ML Aggarwal Solution Class 9 Chapter 13 Rectilinear Figures MCQs

 MCQs

Choose the correct answer from the given four options (1 to 12):

Question 1

Three angles of a quadrilateral are 75°, 90° and 75°. The fourth angle is

(a) 90°

(b) 95°

(c) 105°

(d) 120°

Sol :

Sum of 4 angles of a quadrilateral = 360° 

Sum of three angles = 75° + 90° + 75° = 240° 

Fourth angle = 360° – 240° = 120° 

Ans (d)

Question 2

A quadrilateral ABCD is a trapezium if

(a) AB = DC

(b) AD = BC

(c) ∠A + ∠C = 180°

(d) ∠B + ∠C = 180°

Sol :

A quadrilateral ABCD is a trapezium if ∠B + ∠C= 180°

(Sum of co-interior angles) (d)

Question 3

If PQRS is a parallelogram, then ∠Q – ∠S is equal to

(a) 90°

(b) 120°

(c) 0°

(d) 180°

Sol :

PQRS is a parallelogram ∠Q – ∠S = 0

(∵ Opposite angles of a parallelogram, are equal) (c)

Question 4

A diagonal of a rectangle is inclined to one side of the rectangle at 25°. The acute angle between the diagonals is

(a) 55°

(b) 50°

(c) 40°

(d) 25°

Sol :

In a rectangle a diagonal is inclined to one side of the rectangle is 25°

i.e. ∠OAB=25°

But OA=OB

∴∠OBA=25°

But ext.∠COB=∠OAB+∠OBA

=25°+25°=50° 

Ans (c)

Question 5

ABCD is a rhombus such that ∠ACB = 40°. Then ∠ADB is

(a) 40°

(b) 45°

(c) 50°

(d) 60°

Sol :

In rhombus ABCD, ∠ACB = 40°

∴∠OBC=90°-40°=50°

and ∠ADO=∠OBC (alternate angles)

∴∠ADB=50°

Ans (c)

Question 6

The diagonals AC and BD of a parallelogram ABCD intersect each other at the point O. If ∠D AC = 32° and ∠AOB = 70°, then ∠DBC is equal to

(a) 24°

(b) 86°

(c) 38°

(d) 32°

Sol :

Diagonals AC and BD of parallelogram ABCD intersecting each other at O

∠DAC=32° , ∠AOB=70°

∠ADO=70°-32° (ext.∠AOB=70°)

=38°

But ∠DBC=∠ADO or ∠ADB

∴∠DBC=38°

Ans (c)

Question 7

If the diagonals of a square ABCD intersect each other at O, then ∆OAB is

(a) an equilateral triangle

(b) a right angled but not an isosceles triangle

(c) an isosceles but not right angled triangle

(d) an isosceles right angled triangle

Sol :

Diagonals of square ABCD intersect each other at O

(∵Diagonals of a square bisect each other at right angles)

(∵∠AOB=90° and AO=BO)

⇒ΔOAB is an isosceles

Ans (d)

Question 8

If the diagonals of a quadrilateral PQRS bisect each other, then the quadrilateral PQRS must be a

(a) parallelogram

(b) rhombus

(c) rectangle

(d) square

Sol :

Diagonals of a quadrilateral PQRS bisect each other, then quadrilateral must be a parallelogram.

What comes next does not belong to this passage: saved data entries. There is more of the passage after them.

-- ==== Sys2Proof/Machine/Lode.lean ====
section
/-! DEFINITION. Machine/Lode.lean: the update engine: group entries and checks (R370, R373), programs (R371, R372), curves (R377), versions, readers
and holds (R378 to R381), and running an update step (R374 to R376). -/

namespace Sys2Proof.Machine

/-- A requester reads the entry of a group (R369, R370). -/
def groupEntry (rid g : Nat) (s : State) : MRes (List Byte) :=
  vRead { rid := rid } .r (s.rf 0 Reg.LOD_GTAB_VA_LO 31 12 * 4096 + 2 ^ 32 * s.rf 0 Reg.LOD_GTAB_VA_HI 15 0 + 128 * g) 128 s

/-- NELEM (R370). -/
def gNelem (e : List Byte) : Nat := leAt e 64 4
/-- NSTATE (R370). -/
def gNstate (e : List Byte) : Nat := leAt e 69 1 % 16
/-- State is BF16 (R370). -/
def gBf16 (e : List Byte) : Bool := (leAt e 69 1).testBit 4
/-- SSR (R370). -/
def gSsr (e : List Byte) : Bool := (leAt e 69 1).testBit 5
/-- TWOVER (R370). -/
def gTwo (e : List Byte) : Bool := (leAt e 70 1).testBit 0
/-- WRNE (R370). -/
def gWrne (e : List Byte) : Bool := (leAt e 70 1).testBit 1
/-- FROZEN (R370). -/
def gFrozen (e : List Byte) : Bool := (leAt e 70 1).testBit 2
/-- NSCHED (R370). -/
def gNsched (e : List Byte) : Nat := leAt e 71 1
/-- PROG (R370). -/
def gProg (e : List Byte) : Nat := leAt e 68 1
/-- Address of the weights of a version (R370, R380). -/
def gWeights (e : List Byte) (ver : Nat) : Nat := if gTwo e ∧ ver % 2 = 1 then leAt e 8 8 else leAt e 0 8

/-- The 32 words of a program (R371). -/
def progWords (n : Nat) (s : State) : List Nat := (List.range 32).map (fun i => (s.reg (32 * n + i) Reg.LOD_PROG_DATA).toNat)

/-- The words of a program before its END word (R371, R376). -/
def progBody (ws : List Nat) : List Nat := ws.takeWhile (fun w => w % 64 ≠ 0x3F)

/-- OP codes of R372. -/
def lodeOpOk (op : Nat) : Bool := decide (op ≤ 0x0C) || op == 0x10 || op == 0x11 || op == 0x3F

/-- May a ld name this SEL (R373). -/
def ldOk (e : List Byte) (sel : Nat) : Bool :=
  decide (sel ≤ 3) || (decide (0x08 ≤ sel) && decide (sel ≤ 0x0F)) || (decide (0x10 ≤ sel) && decide (sel < 0x10 + min 4 (gNsched e))) ||
  (decide (0x20 ≤ sel) && decide (sel ≤ 0x2B))

/-- May a st name this SEL (R373). -/
def stOk (e : List Byte) (sel : Nat) : Bool := sel == 2 || (decide (0x08 ≤ sel) && decide (sel < 0x08 + min 8 (gNstate e)))

/-- Is a program word legal for a group (R371 to R373). -/
def wordOk (e : List Byte) (w : Nat) : Bool :=
  bits w 31 28 == 0 && lodeOpOk (bits w 5 0) && (bits w 5 0 != 0x10 || ldOk e (bits w 27 22)) && (bits w 5 0 != 0x11 || stOk e (bits w 27 22))

/-- The words whose legality matters: up to and with the END word. -/
def checkedWords (ws : List Nat) : List Nat := ws.take ((progBody ws).length + 1)

/-- The checks under Lode programs (R358, R370, R373). -/
def updateOk (e : List Byte) (off count : Nat) (s : State) : Bool :=
  decide (1 ≤ gNelem e) && decide (off + count ≤ gNelem e) && decide (gProg e < 64) && decide (gNstate e ≤ 8) && decide (gNsched e ≤ 4) &&
  decide (leAt e 69 1 < 64) && decide (leAt e 70 1 < 8) && leAt e 72 8 == 0 && (!gTwo e || leAt e 8 8 != 0) &&
  (checkedWords (progWords (gProg e) s)).all (wordOk e)

/-- Version of a group (R378). -/
def groupVer (s : State) (g : Nat) : Nat := (s.reg g Reg.LOD_VER).toNat

/-- Reader count of the parity of a version (R378). -/
def readers (s : State) (g ver : Nat) : Nat := if ver % 2 = 0 then s.rf g Reg.LOD_READERS 15 0 else s.rf g Reg.LOD_READERS 31 16

/-- Set the reader count of the parity of a version. -/
def setReaders (g ver n : Nat) (s : State) : State :=
  if ver % 2 = 0 then s.setRf g Reg.LOD_READERS 15 0 n else s.setRf g Reg.LOD_READERS 31 16 n

/-- Is an update of a group held now (R379, R380). -/
def updHeld (e : List Byte) (g : Nat) (s : State) : Bool :=
  let v := groupVer s g
  decide (0 < readers s g (if gTwo e then v + 1 else v))

/-- Mark the update of a plan step as written or held (R359). -/
def stepUpdated (u : Upd) (s : State) : State :=
  match s.plan? u.slot with
  | some p => if p.run = u.run then putPlan u.slot (p.modSt u.step (fun x => { x with upd := true })) s else s
  | none => s

/-- Hold an update step: readers of the version it would overwrite are left (R379, R380). -/
def holdUpd (u : Upd) (s : State) : State := showHeld u.group (stepUpdated u { s with lodeHeld := s.lodeHeld ++ [u] })

/-- Hand an update step to Lode: it is held, or runnable (R376, R379, R380). [DEDUCED 88] -/
def pushUpd (u : Upd) (s : State) : State :=
  match groupEntry lodeReq u.group s with
  | (.error f, s1) => endPlan u.slot { fail := f, step := u.step } s1
  | (.ok e, s1) =>
    if updHeld e u.group s1 then holdUpd u s1
    else { s1 with lodeQ := s1.lodeQ ++ [u] }

/-- Held steps whose readers are gone run, in the order in which they were held (R379, R380): `k` bounds their number. -/
def wakeHeld : Nat → List Upd → State → State
  | 0, _, s => s
  | _, [], s => s
  | k + 1, u :: r, s =>
    match groupEntry lodeReq u.group s with
    | (.error _, s1) => wakeHeld k r s1
    | (.ok e, s1) =>
      if updHeld e u.group s1 then wakeHeld k r s1
      else wakeHeld k r (showHeld u.group { s1 with lodeHeld := s1.lodeHeld.erase u, lodeQ := s1.lodeQ ++ [u] })

/-- Release one reader of a version (R378). -/
def releaseReader (g ver : Nat) (s : State) : State :=
  let n := readers s g ver
  if n = 0 then s.count 0 Reg.LOD_REL_UNDERFLOW 1
  else
    let s1 := setReaders g ver (n - 1) s
    wakeHeld s1.lodeHeld.length s1.lodeHeld s1

/-- A knot of a curve: step and value (R377). -/
def knots (n : Nat) (b : List Byte) : List (Nat × Nat) := (List.range n).map (fun i => (leAt b (8 * i) 4, leAt b (8 * i + 4) 4))

/-- Do steps ascend strictly (R377). -/
def ascends : List (Nat × Nat) → Bool
  | a :: b :: r => decide (a.1 < b.1) && ascends (b :: r)
  | _ => true

/-- Value of a curve at n (R377). -/
def curveAt (ks : List (Nat × Nat)) (n : Nat) : Fp :=
  match ks with
  | [] => Fp.zero
  | (s0, v0) :: r =>
    if n < s0 then f32 v0
    else
      match r with
      | [] => f32 v0
      | (s1, v1) :: _ =>
        if n < s1 then
          let q := rnd32 ((Fp.ofInt ((n : Int) - s0)).div (Fp.ofInt ((s1 : Int) - s0)))
          fma32 (sub32 (f32 v1) (f32 v0)) q (f32 v0)
        else curveAt r n
termination_by structural ks

/-- Read a curve: NKNOT from 1 to 65, steps ascending, else DESCRIPTOR_INVALID (R377). -/
def readCurve (va n : Nat) (s : State) : MRes Nat :=
  match vRead { rid := lodeReq } .r va 8 s with
  | (.error f, s1) => (.error f, s1)
  | (.ok h, s1) =>
    let k := leAt h 0 4
    if k = 0 ∨ 65 < k then (.error (mkFail .descriptorInvalid 0), s1)
    else
      match vRead { rid := lodeReq } .r (va + 8) (8 * k) s1 with
      | (.error f, s2) => (.error f, s2)
      | (.ok b, s2) =>
        if ascends (knots k b) then (.ok (c32 (curveAt (knots k b) n)), s2) else (.error (mkFail .descriptorInvalid 0), s2)

/-- Read the curves of a group (R370, R377). -/
def readCurves (e : List Byte) (n : Nat) : List Nat → State → MRes (List Nat)
  | [], s => (.ok [], s)
  | i :: r, s =>
    match readCurve (leAt e (32 + 8 * i) 8) n s with
    | (.error f, s1) => (.error f, s1)
    | (.ok v, s1) =>
      match readCurves e n r s1 with
      | (.error f, s2) => (.error f, s2)
      | (.ok vs, s2) => (.ok (v :: vs), s2)

/-- What the start of an update step takes (R63, R370, R371, R377). -/
def takeRun (u : Upd) (s : State) : MRes LodeRun :=
  match groupEntry lodeReq u.group s with
  | (.error f, s1) => (.error f, s1)
  | (.ok e, s1) =>
    if !updateOk e u.off u.count s1 then (.error (mkFail .descriptorInvalid 0), s1)
    else
      match readCurves e (groupVer s1 u.group) (List.range (gNsched e)) s1 with
      | (.error f, s2) => (.error f, s2)
      | (.ok vs, s2) =>
        (.ok ⟨u, e, groupVer s2 u.group, progWords (gProg e) s2, vs, s2.rf 0 Reg.LOD_CTRL 0 0 == 1⟩, s2)

/-- Bytes of a state slot element (R370). -/
def slotBytes (e : List Byte) : Nat := if gBf16 e then 2 else 4

/-- Address of element i of state slot k (R370). -/
def slotVa (e : List Byte) (k i : Nat) : Nat := leAt e 16 8 + (k * gNelem e + i) * slotBytes e

/-- What an update step reads: gradients, weights, state by slot, mask bytes from the first element's byte on. -/
structure LodeData where
  grad  : List Byte
  w     : List Byte
  st    : List (List Byte)
  mask  : List Byte
deriving DecidableEq, Repr

/-- Does a run's program load state slot k (R373). -/
def loadsSlot (r : LodeRun) (k : Nat) : Bool := (progBody r.prog).any (fun w => bits w 5 0 == 0x10 && bits w 27 22 == 8 + k)

/-- Read the state slots that a run's program loads. -/
def readSlots (r : LodeRun) : List Nat → State → MRes (List (List Byte))
  | [], s => (.ok [], s)
  | k :: l, s =>
    match vRead { rid := lodeReq } .r (slotVa r.ent k r.u.off) (if loadsSlot r k then r.u.count * slotBytes r.ent else 0) s with
    | (.error f, s1) => (.error f, s1)
    | (.ok b, s1) =>
      match readSlots r l s1 with
      | (.error f, s2) => (.error f, s2)
      | (.ok bs, s2) => (.ok (b :: bs), s2)

/-- Read the mask bytes; an address of 0 updates every element (R370). -/
def readMask (r : LodeRun) (s : State) : MRes (List Byte) :=
  let va := leAt r.ent 24 8
  if va = 0 then (.ok [], s)
  else vRead { rid := lodeReq } .r (va + r.u.off / 8) ((r.u.off + r.u.count - 1) / 8 + 1 - r.u.off / 8) s

/-- Read all that an update step needs (R374). -/
def readRun (r : LodeRun) (s : State) : MRes LodeData :=
  match vRead { rid := lodeReq } .r r.u.addr (r.u.count * locBytes r.u.fmt) s with
  | (.error f, s1) => (.error f, s1)
  | (.ok g, s1) =>
    match vRead { rid := lodeReq } .r (gWeights r.ent r.ver + 2 * r.u.off) (2 * r.u.count) s1 with
    | (.error f, s2) => (.error f, s2)
    | (.ok w, s2) =>
      match readSlots r (List.range 8) s2 with
      | (.error f, s3) => (.error f, s3)
      | (.ok st, s3) =>
        match readMask r s3 with
        | (.error f, s4) => (.error f, s4)
        | (.ok m, s4) => (.ok ⟨g, w, st, m⟩, s4)

/-- Is element j of a run updated: its mask bit is 1 and the group is not frozen (R374). -/
def elemOn (r : LodeRun) (d : LodeData) (j : Nat) : Bool :=
  !gFrozen r.ent && (leAt r.ent 24 8 == 0 || (leAt d.mask ((r.u.off + j) / 8 - r.u.off / 8) 1).testBit ((r.u.off + j) % 8))

/-- Value of a ld source for element j (R373, R374). [DEDUCED 89] -/
def lodeSrc (r : LodeRun) (d : LodeData) (j sel : Nat) : Fp :=
  if sel = 0 then (pairAt r.u.fmt d.grad j).1
  else if sel = 1 then (pairAt r.u.fmt d.grad j).2
  else if sel = 2 then decodeFloat .bf16 (leAt d.w (2 * j) 2)
  else if sel = 3 then rnd32 (Fp.ofInt r.ver)
  else if sel < 0x10 then
    let b := d.st.getD (sel - 8) []
    if gBf16 r.ent then decodeFloat .bf16 (leAt b (2 * j) 2) else f32 (leAt b (4 * j) 4)
  else if sel < 0x20 then f32 (r.sched.getD (sel - 0x10) 0)
  else f32 (leAt r.ent (80 + 4 * (sel - 0x20)) 4)

/-- sign of R372: −1, ±0 or +1. -/
def signOf (x : Fp) : Fp := if x.isNan then .nan else if x.isZero then x else .fin x.sign 1 0

/-- The result of an arithmetic operation of R372. -/
def lodeAlu (op : Nat) (a b c : Fp) : Fp :=
  match op with
  | 0x00 => add32 a b
  | 0x01 => sub32 a b
  | 0x02 => mul32 a b
  | 0x03 => fma32 a b c
  | 0x04 => rnd32 a.rcp
  | 0x05 => rnd32 a.sqrt
  | 0x06 => rnd32 a.rsqrt
  | 0x07 => Fp.max a b
  | 0x08 => Fp.min a b
  | 0x09 => a.abs
  | 0x0A => signOf a
  | 0x0B => if c.isZero then b else a
  | _ => Fp.min (Fp.max a b) c

/-- Run a program on element j: the registers and the stores collected, the last one of a target winning (R372, R374). -/
def lodeRunWords (r : LodeRun) (d : LodeData) (j : Nat) : List Nat → SMap Fp → SMap Fp → SMap Fp
  | [], _, st => st
  | w :: ws, u, st =>
    let g := fun hi lo => SMap.getD u (bits w hi lo) Fp.zero
    let op := bits w 5 0
    if op = 0x10 then lodeRunWords r d j ws (SMap.put u (bits w 9 6) (lodeSrc r d j (bits w 27 22))) st
    else if op = 0x11 then lodeRunWords r d j ws u (SMap.put st (bits w 27 22) (g 13 10))
    else lodeRunWords r d j ws (SMap.put u (bits w 9 6) (lodeAlu op (g 13 10) (g 17 14) (g 21 18))) st

/-- Is a store to a target stochastic (R375). [DEDUCED 89] -/
def storeDraws (e : List Byte) (sel : Nat) : Bool := if sel = 2 then !gWrne e else gBf16 e && gSsr e

/-- Code of a BF16 store: a stochastic one draws once whatever the value is (R64, R376). [DEDUCED 187] -/
def storeCode (sat : Bool) (v : Fp) (gen : Option W64) : Nat × Option W64 :=
  match gen with
  | some g => if v.draws then encodeGen sat .bf16 gen v else (encode .nearest sat .bf16 v, some (next16 g).2)
  | none => encodeGen sat .bf16 none v

/-- Code of an FP32 slot store: the value as it is, an infinity clamped in saturating mode (R61, R375). -/
def slotCode (sat : Bool) (v : Fp) : Nat :=
  match v with
  | .inf n => overflowCode .fp32 sat n
  | _ => c32 v

/-- Convert one store through its lane (R375, R376): address, bytes, and the lanes after it. -/
def lodeStore (r : LodeRun) (seed j sel : Nat) (v : Fp) (g : SMap W64) : (Nat × List Byte) × SMap W64 :=
  let i := r.u.off + j
  let va := if sel = 2 then gWeights r.ent (if gTwo r.ent then r.ver + 1 else r.ver) + 2 * i else slotVa r.ent (sel - 8) i
  if sel ≠ 2 ∧ !gBf16 r.ent then ((va, leBytes 4 (slotCode r.sat v)), g)
  else
    let c := drawCodes (storeDraws r.ent sel) seed 1024 (fun x o => storeCode r.sat x o) j [v] g
    ((va, leBytes 2 (c.1.headD 0)), c.2)

/-- What element j writes (R374): its stores in order of target, or its weight copied with TWOVER. -/
def lodeElem (r : LodeRun) (d : LodeData) (seed j : Nat) (g : SMap W64) : List (Nat × List Byte) × SMap W64 :=
  let st := if elemOn r d j then lodeRunWords r d j (progBody r.prog) [] [] else []
  let copy := if gTwo r.ent ∧ (SMap.get? st 2).isNone then [(gWeights r.ent (r.ver + 1) + 2 * (r.u.off + j), slice d.w (2 * j) 2)] else []
  st.foldl (fun acc e => let x := lodeStore r seed j e.1 e.2 acc.2; (acc.1 ++ [x.1], x.2)) (copy, g)

/-- All writes of an update step, element by element (R374, R376). -/
def lodeWrites (r : LodeRun) (d : LodeData) (seed : Nat) (g : SMap W64) : List (Nat × List Byte) × SMap W64 :=
  (List.range r.u.count).foldl (fun acc j => let x := lodeElem r d seed j acc.2; (acc.1 ++ x.1, x.2)) ([], g)

/-- Write a list of pieces; the first failure ends it. -/
def putPieces : List (Nat × List Byte) → State → MRes Unit
  | [], s => (.ok (), s)
  | (va, b) :: r, s =>
    match vWrite { rid := lodeReq } va b none s with
    | (.error f, s1) => (.error f, s1)
    | (.ok _, s1) => putPieces r s1

/-- Is the 64 KiB page of an address held by a checkpoint list. -/
def CkpRun.holds (c : CkpRun) (pa : Nat) : Bool := c.held.any (fun h => h.1 / 0x10000 = pa / 0x10000)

(∵ A rhombus, rectangle and square are also parallelogram) 

Ans (a)

Question 9

If the diagonals of a quadrilateral PQRS bisect each other at right angles, then the quadrilateral PQRS must be a

(a) parallelogram

(b) rectangle

(c) rhombus

(d) square

Sol :

Diagonals of quadrilateral PQRS bisect each other at right angles, then quadrilateral PQRS [ must be a rhombus.

(∵ Square is also a rhombus with each angle equal to 90°) 

Ans (c)

Question 10

Which of the following statement is true for a parallelogram?

(a) Its diagonals are equal.

(b) Its diagonals are perpendicular to each other.

(c) The diagonals divide the parallelogram into four congruent triangles.

(d) The diagonals bisect each other.

Sol :

For a parallelogram an the statement ‘The diagonals bisect each other’ is true.

Ans (d)

Question 11

Which of the following is not true for a parallelogram?

(a) opposite sides are equal

(b) opposite angles are equal

(c) opposite angles are bisected by the diagonals

(d) diagonals bisect each other

Sol :

The statement that in a parallelogram, .the opposite angles are bisected by the diagonals, is not true in each case.

Ans (c)

Question 12

A quadrilateral in which the diagonals are equal and bisect each other at right angles is a

(a) rectangle which is not a square

(b) rhombus which is not a square

(c) kite which is not a square

(d) square

Sol :

In a quadrilateral, if diagonals are equal and bisect each other at right angles, is a square. (d)